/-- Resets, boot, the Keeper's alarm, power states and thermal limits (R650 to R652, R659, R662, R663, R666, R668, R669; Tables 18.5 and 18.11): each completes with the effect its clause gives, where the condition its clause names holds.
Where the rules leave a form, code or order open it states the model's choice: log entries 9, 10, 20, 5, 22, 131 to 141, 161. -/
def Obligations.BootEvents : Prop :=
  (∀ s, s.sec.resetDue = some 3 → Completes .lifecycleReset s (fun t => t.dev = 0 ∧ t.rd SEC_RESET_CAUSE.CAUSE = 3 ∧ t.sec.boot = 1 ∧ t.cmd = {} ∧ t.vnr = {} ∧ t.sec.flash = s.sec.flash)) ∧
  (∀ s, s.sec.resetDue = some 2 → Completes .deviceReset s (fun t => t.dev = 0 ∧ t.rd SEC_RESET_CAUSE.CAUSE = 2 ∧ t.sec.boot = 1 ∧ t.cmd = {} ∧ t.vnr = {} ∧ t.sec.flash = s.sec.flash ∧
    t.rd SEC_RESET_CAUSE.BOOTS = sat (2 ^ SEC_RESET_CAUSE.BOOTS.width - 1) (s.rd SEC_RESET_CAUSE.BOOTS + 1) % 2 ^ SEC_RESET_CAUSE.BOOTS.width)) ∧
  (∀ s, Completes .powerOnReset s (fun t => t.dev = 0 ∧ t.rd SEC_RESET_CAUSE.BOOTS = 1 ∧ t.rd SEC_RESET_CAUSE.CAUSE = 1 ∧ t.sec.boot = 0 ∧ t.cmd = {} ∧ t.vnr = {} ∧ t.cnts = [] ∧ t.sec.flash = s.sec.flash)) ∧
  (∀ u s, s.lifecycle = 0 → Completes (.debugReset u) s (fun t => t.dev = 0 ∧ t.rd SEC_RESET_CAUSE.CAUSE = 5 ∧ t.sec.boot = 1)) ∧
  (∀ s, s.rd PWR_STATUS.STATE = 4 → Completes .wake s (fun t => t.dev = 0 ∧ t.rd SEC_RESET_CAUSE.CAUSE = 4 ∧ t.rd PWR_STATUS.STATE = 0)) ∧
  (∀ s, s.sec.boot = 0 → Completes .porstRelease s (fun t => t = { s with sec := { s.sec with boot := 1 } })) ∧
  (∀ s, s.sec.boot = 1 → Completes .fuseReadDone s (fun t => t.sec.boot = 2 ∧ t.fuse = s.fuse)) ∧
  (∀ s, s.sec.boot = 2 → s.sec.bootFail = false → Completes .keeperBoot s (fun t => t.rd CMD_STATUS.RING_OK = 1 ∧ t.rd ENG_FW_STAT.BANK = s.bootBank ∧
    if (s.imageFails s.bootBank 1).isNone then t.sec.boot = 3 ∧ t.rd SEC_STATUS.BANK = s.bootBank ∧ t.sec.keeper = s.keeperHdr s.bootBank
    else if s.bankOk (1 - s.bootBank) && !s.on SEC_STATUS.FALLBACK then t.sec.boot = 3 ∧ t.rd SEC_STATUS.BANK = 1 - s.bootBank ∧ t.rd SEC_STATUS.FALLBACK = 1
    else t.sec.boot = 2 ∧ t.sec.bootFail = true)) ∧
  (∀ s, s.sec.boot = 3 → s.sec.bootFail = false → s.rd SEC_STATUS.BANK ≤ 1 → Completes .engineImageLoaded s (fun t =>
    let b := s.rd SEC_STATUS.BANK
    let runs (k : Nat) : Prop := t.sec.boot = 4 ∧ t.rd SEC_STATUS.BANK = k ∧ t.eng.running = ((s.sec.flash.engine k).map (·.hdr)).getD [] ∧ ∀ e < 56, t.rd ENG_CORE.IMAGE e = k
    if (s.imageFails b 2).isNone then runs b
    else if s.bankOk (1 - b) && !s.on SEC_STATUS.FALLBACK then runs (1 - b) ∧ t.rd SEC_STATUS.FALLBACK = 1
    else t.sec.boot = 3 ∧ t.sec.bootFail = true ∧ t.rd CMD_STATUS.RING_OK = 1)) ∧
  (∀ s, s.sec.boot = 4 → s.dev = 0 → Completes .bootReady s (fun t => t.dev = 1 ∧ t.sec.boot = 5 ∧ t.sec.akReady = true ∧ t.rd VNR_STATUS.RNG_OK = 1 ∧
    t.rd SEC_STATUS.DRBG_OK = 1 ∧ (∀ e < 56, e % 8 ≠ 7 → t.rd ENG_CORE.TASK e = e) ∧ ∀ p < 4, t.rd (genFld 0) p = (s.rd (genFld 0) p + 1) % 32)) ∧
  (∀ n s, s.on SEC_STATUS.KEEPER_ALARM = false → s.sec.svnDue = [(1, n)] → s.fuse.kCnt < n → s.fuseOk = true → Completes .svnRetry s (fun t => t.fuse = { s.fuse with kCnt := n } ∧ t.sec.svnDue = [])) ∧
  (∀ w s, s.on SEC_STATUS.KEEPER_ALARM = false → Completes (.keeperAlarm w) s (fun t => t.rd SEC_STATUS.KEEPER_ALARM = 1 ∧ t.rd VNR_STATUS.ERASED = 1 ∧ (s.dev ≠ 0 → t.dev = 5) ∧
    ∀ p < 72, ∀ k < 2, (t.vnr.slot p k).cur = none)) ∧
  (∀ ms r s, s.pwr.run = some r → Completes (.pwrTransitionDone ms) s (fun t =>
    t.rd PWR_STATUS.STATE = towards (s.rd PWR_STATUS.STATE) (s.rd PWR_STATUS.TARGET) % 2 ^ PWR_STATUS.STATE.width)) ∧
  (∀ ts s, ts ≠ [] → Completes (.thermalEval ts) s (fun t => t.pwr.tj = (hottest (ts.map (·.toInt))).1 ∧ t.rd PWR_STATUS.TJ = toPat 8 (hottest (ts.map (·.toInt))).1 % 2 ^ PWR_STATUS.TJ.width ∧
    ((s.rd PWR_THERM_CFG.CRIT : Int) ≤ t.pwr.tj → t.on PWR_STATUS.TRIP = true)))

TASK DESCRIPTION: Repeat all the lines above, keeping them exactly as they are.

FINISHED TASK:
/-- Resets, boot, the Keeper's alarm, power states and thermal limits (R650 to R652, R659, R662, R663, R666, R668, R669; Tables 18.5 and 18.11): each completes with the effect its clause gives, where the condition its clause names holds.
Where the rules leave a form, code or order open it states the model's choice: log entries 9, 10, 20, 5, 22, 131 to 141, 161. -/
def Obligations.BootEvents : Prop :=
  (∀ s, s.sec.resetDue = some 3 → Completes .lifecycleReset s (fun t => t.dev = 0 ∧ t.rd SEC_RESET_CAUSE.CAUSE = 3 ∧ t.sec.boot = 1 ∧ t.cmd = {} ∧ t.vnr = {} ∧ t.sec.flash = s.sec.flash)) ∧
  (∀ s, s.sec.resetDue = some 2 → Completes .deviceReset s (fun t => t.dev = 0 ∧ t.rd SEC_RESET_CAUSE.CAUSE = 2 ∧ t.sec.boot = 1 ∧ t.cmd = {} ∧ t.vnr = {} ∧ t.sec.flash = s.sec.flash ∧
    t.rd SEC_RESET_CAUSE.BOOTS = sat (2 ^ SEC_RESET_CAUSE.BOOTS.width - 1) (s.rd SEC_RESET_CAUSE.BOOTS + 1) % 2 ^ SEC_RESET_CAUSE.BOOTS.width)) ∧
  (∀ s, Completes .powerOnReset s (fun t => t.dev = 0 ∧ t.rd SEC_RESET_CAUSE.BOOTS = 1 ∧ t.rd SEC_RESET_CAUSE.CAUSE = 1 ∧ t.sec.boot = 0 ∧ t.cmd = {} ∧ t.vnr = {} ∧ t.cnts = [] ∧ t.sec.flash = s.sec.flash)) ∧
  (∀ u s, s.lifecycle = 0 → Completes (.debugReset u) s (fun t => t.dev = 0 ∧ t.rd SEC_RESET_CAUSE.CAUSE = 5 ∧ t.sec.boot = 1)) ∧
  (∀ s, s.rd PWR_STATUS.STATE = 4 → Completes .wake s (fun t => t.dev = 0 ∧ t.rd SEC_RESET_CAUSE.CAUSE = 4 ∧ t.rd PWR_STATUS.STATE = 0)) ∧
  (∀ s, s.sec.boot = 0 → Completes .porstRelease s (fun t => t = { s with sec := { s.sec with boot := 1 } })) ∧
  (∀ s, s.sec.boot = 1 → Completes .fuseReadDone s (fun t => t.sec.boot = 2 ∧ t.fuse = s.fuse)) ∧
  (∀ s, s.sec.boot = 2 → s.sec.bootFail = false → Completes .keeperBoot s (fun t => t.rd CMD_STATUS.RING_OK = 1 ∧ t.rd ENG_FW_STAT.BANK = s.bootBank ∧
    if (s.imageFails s.bootBank 1).isNone then t.sec.boot = 3 ∧ t.rd SEC_STATUS.BANK = s.bootBank ∧ t.sec.keeper = s.keeperHdr s.bootBank
    else if s.bankOk (1 - s.bootBank) && !s.on SEC_STATUS.FALLBACK then t.sec.boot = 3 ∧ t.rd SEC_STATUS.BANK = 1 - s.bootBank ∧ t.rd SEC_STATUS.FALLBACK = 1
    else t.sec.boot = 2 ∧ t.sec.bootFail = true)) ∧
  (∀ s, s.sec.boot = 3 → s.sec.bootFail = false → s.rd SEC_STATUS.BANK ≤ 1 → Completes .engineImageLoaded s (fun t =>
    let b := s.rd SEC_STATUS.BANK
    let runs (k : Nat) : Prop := t.sec.boot = 4 ∧ t.rd SEC_STATUS.BANK = k ∧ t.eng.running = ((s.sec.flash.engine k).map (·.hdr)).getD [] ∧ ∀ e < 56, t.rd ENG_CORE.IMAGE e = k
    if (s.imageFails b 2).isNone then runs b
    else if s.bankOk (1 - b) && !s.on SEC_STATUS.FALLBACK then runs (1 - b) ∧ t.rd SEC_STATUS.FALLBACK = 1
    else t.sec.boot = 3 ∧ t.sec.bootFail = true ∧ t.rd CMD_STATUS.RING_OK = 1)) ∧
  (∀ s, s.sec.boot = 4 → s.dev = 0 → Completes .bootReady s (fun t => t.dev = 1 ∧ t.sec.boot = 5 ∧ t.sec.akReady = true ∧ t.rd VNR_STATUS.RNG_OK = 1 ∧
    t.rd SEC_STATUS.DRBG_OK = 1 ∧ (∀ e < 56, e % 8 ≠ 7 → t.rd ENG_CORE.TASK e = e) ∧ ∀ p < 4, t.rd (genFld 0) p = (s.rd (genFld 0) p + 1) % 32)) ∧
  (∀ n s, s.on SEC_STATUS.KEEPER_ALARM = false → s.sec.svnDue = [(1, n)] → s.fuse.kCnt < n → s.fuseOk = true → Completes .svnRetry s (fun t => t.fuse = { s.fuse with kCnt := n } ∧ t.sec.svnDue = [])) ∧
  (∀ w s, s.on SEC_STATUS.KEEPER_ALARM = false → Completes (.keeperAlarm w) s (fun t => t.rd SEC_STATUS.KEEPER_ALARM = 1 ∧ t.rd VNR_STATUS.ERASED = 1 ∧ (s.dev ≠ 0 → t.dev = 5) ∧
    ∀ p < 72, ∀ k < 2, (t.vnr.slot p k).cur = none)) ∧
  (∀ ms r s, s.pwr.run = some r → Completes (.pwrTransitionDone ms) s (fun t =>
    t.rd PWR_STATUS.STATE = towards (s.rd PWR_STATUS.STATE) (s.rd PWR_STATUS.TARGET) % 2 ^ PWR_STATUS.STATE.width)) ∧
  (∀ ts s, ts ≠ [] → Completes (.thermalEval ts) s (fun t => t.pwr.tj = (hottest (ts.map (·.toInt))).1 ∧ t.rd PWR_STATUS.TJ = toPat 8 (hottest (ts.map (·.toInt))).1 % 2 ^ PWR_STATUS.TJ.width ∧
    ((s.rd PWR_THERM_CFG.CRIT : Int) ≤ t.pwr.tj → t.on PWR_STATUS.TRIP = true)))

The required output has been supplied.